I am Art. This revelation occurred to me around page 58. This, and the fact that I’m a climate change denier, which is a revelation I had on Friday when I got in an argument with my dad about why we see robins around in the winter. “It’s totally normal,” I say, because I read it somewhere once. “Climate change,” says my dad. “It’s getting warmer, it’s scary.” And I become a bit hysterical. I don’t want to be scared. I know climate change is real, but I’m not sure what I’m supposed to do about it in my tiny little life, and so to preserve my sanity I cling to signs that everything is normal. For example, about how when I bought this book, I walked through a snowstorm. A blizzard. In the winter. Things are fine.
The story takes place over Christmas at Sophia’s, when Art comes to stay with his girlfriend, who is not his girlfriend (who has just broken up with him due to his political selfishness) but instead a random woman he meets on the street, an immigrant from Croatia via Toronto with a penchant for Shakespeare who is struggling to get by. When they arrive, it becomes clear that Sophia is not okay, and so they call her estranged sister Iris to come and help, Iris the old hippie, who’d protested against nuclear weapons at Greenham Common, Iris who is the living embodiment of another way to face the world, a way that’s different from Sophia and Arthur’s denial—of seeing, of engaging, and doing her part to change the world. Insisting that, via Greenham Common, she really did.
But it’s not as simple as that, of one way being the good way to live, and the other being bad. There is a moment when Iris and Sophia say to each other, “I hate you.” “I hate you.” And then embrace, and lay down together in bed, and there it is, what has to happen. It isn’t easy. It isn’t neat.
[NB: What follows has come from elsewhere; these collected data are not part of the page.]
/-- The bits end inside a run count (30_encoding R92, vector F3). -/
theorem test_decode_rejects_truncated :
    decode .operations (natBits 8 0b10_00_0000) = .error .truncatedStream ∧ decode .rawBytes (natBits 7 0) =
      .error .truncatedStream := by decide

/-- A word of the opcode table in whole bytes (98_reader), of each length. -/
theorem test_decodeTableWord :
    decodeTableWord 8 0x12 = some (.raw 0x12) ∧ decodeTableWord 16 0b01_00011110 = some (.lit 30) ∧
    decodeTableWord 8 0b00_011 = some (.dic 3) ∧ decodeTableWord 8 0b1001 = some (.cprevV2 1) ∧
    decodeTableWord 8 0b1100_10 = some (.cupV2 2) ∧ decodeTableWord 16 0b1101_00_0100 = some (.cuprV6 4) ∧
    decodeTableWord 24 0b1110_00_0000_00000001 = some (.cuplV14 1) := by decide

/-! ## Bit Reader and Writer (vectors B1, B2, W1 to W4) -/

/-- The value a read gives, with SPOS, BITCNT and BITBUF after it. -/
def readResult (n : Nat) (s : State) (h : ReadWidth n := by decide) : Option (Nat × Nat × Nat × Nat) :=
  match readBits n h s with
  | .ok (v, t) => some (v.toNat, t.spos, t.bitCnt.toNat, t.bitBuf.toNat)
  | .error _ => none

/-- A decode pass over `bytes` whose reader holds the given registers. -/
def reader (bytes : List Byte) (spos : Nat) (cnt : BitVec 3) (buf : BitVec 7) : State :=
  { loaded .decode 1 1 1 bytes [] with spos := spos, bitCnt := cnt, bitBuf := buf }

theorem test_readBits_b1 :
    readResult 1 (reader [0xA5, 0x3C, 0xF0, 0x0F] 0 0 0) = some (1, 1, 7, 37) ∧
    readResult 4 (reader [0xA5, 0x3C, 0xF0, 0x0F] 1 2 1) = some (4, 2, 6, 60) ∧
    readResult 4 (reader [0xA5, 0x3C, 0xF0, 0x0F] 4 4 15) = some (15, 4, 0, 0) ∧
    readResult 1 (reader [0xA5, 0x3C, 0xF0, 0x0F] 4 0 0) = none := by decide

theorem test_readBits_b2 :
    readResult 16 (reader [0xB6, 0x7F, 0x01] 1 5 0b10110) = some (0xB3F8, 3, 5, 1) ∧
    readResult 8 (reader [0xB6, 0x7F, 0x01] 3 5 1) = none ∧
    readResult 4 (reader [0xB6, 0x7F, 0x01] 3 5 1) = some (0, 3, 1, 1) := by decide

/-- The writer at its START state. -/
def writer : State := loaded .encode 1 1 1 [] []

/-- OUT as bytes, OLEN, WACC and WCNT. -/
def written (s : State) : List Nat × Nat × Nat × Nat :=
  (s.out.map fun c => c.2.toNat, s.olen, s.wAcc.toNat, s.wCnt.toNat)

theorem test_writeBits_w1 :
    written (writeBits 5 3 writer) = ([], 0, 5, 3) ∧
    written (writeBits 0xB3F8 16 (writeBits 5 3 writer)) = ([0xB6, 0x7F], 2, 0, 3) ∧
    written (flush (writeBits 0xB3F8 16 (writeBits 5 3 writer))) = ([0xB6, 0x7F, 0x00], 3, 0, 0) := by decide

theorem test_writeBits_w2_w3_w4 :
    written (flush (writeBits 11 4 (writeBits 0 2 (writeBits 0b10 2 writer)))) = ([0x8B], 1, 0, 0) ∧
    written (flush (writeBits 0b10 2 (writeBits 0b1111 4 writer))) = ([0xF8], 1, 0, 0) ∧
    written (writeBits 0x1FF 8 writer) = ([0xFF], 1, 0, 0) := by decide

/-- The flushed bytes of a run count (vector 2.3). -/
theorem test_encodeVarint :
    (written (flush (encodeVarint 3 writer))).1 = [0xC0] ∧ (written (flush (encodeVarint 4 writer))).1 = [0x04] ∧
    (written (flush (encodeVarint 18 writer))).1 = [0x3C] ∧
    (written (flush (encodeVarint 19 writer))).1 = [0x00, 0x4C] ∧
    (written (flush (encodeVarint 255 writer))).1 = [0x03, 0xFC] ∧
    (written (flush (encodeVarint 256 writer))).1 = [0x00, 0x00, 0x04, 0x00] ∧
    (written (flush (encodeVarint 65535 writer))).1 = [0x00, 0x03, 0xFF, 0xFC] := by decide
But somehow these characters, “see its the same play they’re all in, the same world, that they’re all part of the same story.”
That last line a reference to Shakespeare’s Cymbeline (which I’ve never read or seen!), the play that makes Arthur’s not-girlfriend come to England, in fact. “A play about a kingdom subsumed in chaos, lies, powermongering, division and a great deal of poisoning and self-poisoning”…. “I read it and I thought, if this writer from this place can make this mad and bitter mess into this graceful thing it is in the end where the balance comes back and all the lies are revealed and all the losses are compensated, and that’s the place on earth he comes from, that’s the place that made him, then that’s the place where I’m going.”
Art is how we get there, is Smith’s thesis in this novel. Through Shakespeare, yes, but also by seeing what happens when we put real things in fiction—things like Brexit, and the Grenfell Tower fire. What happens to books when we put the world in it is a question that’s addressed in the most wonderful way, Arthur’s not-girlfriend (whose name is Lux) telling the story of an old copy of Shakespeare kept in a library with the imprint of what was once a flower pressed between the pages. “The mark left of the page by what was once the bud of a rose.” She’d called it, “the most beautiful thing I have ever seen… it was a real thing, a thing from the real world.”
Which was exactly what had made Autumn so powerful to me, and otherworldly too in the ways in which it did engage with the world. It was why reading it again in October was such a big deal, to be present in the novel’s moment. It was why it was especially meaningful to keep reading and discover that the Shakespeare play Lux refers to is housed at the Fisher Library here in Toronto, right at the end of my street. Uncanny, isn’t it? The line between life and fiction blurred in the most fascinating fashion.
My favourite thing about Winter was everything, but I especially loved its connections to Autumn, which are lovely, subtle, and so unbelievably perfect. Except I read somewhere that Spring’s not out until 2020, and how am I supposed to wait that long?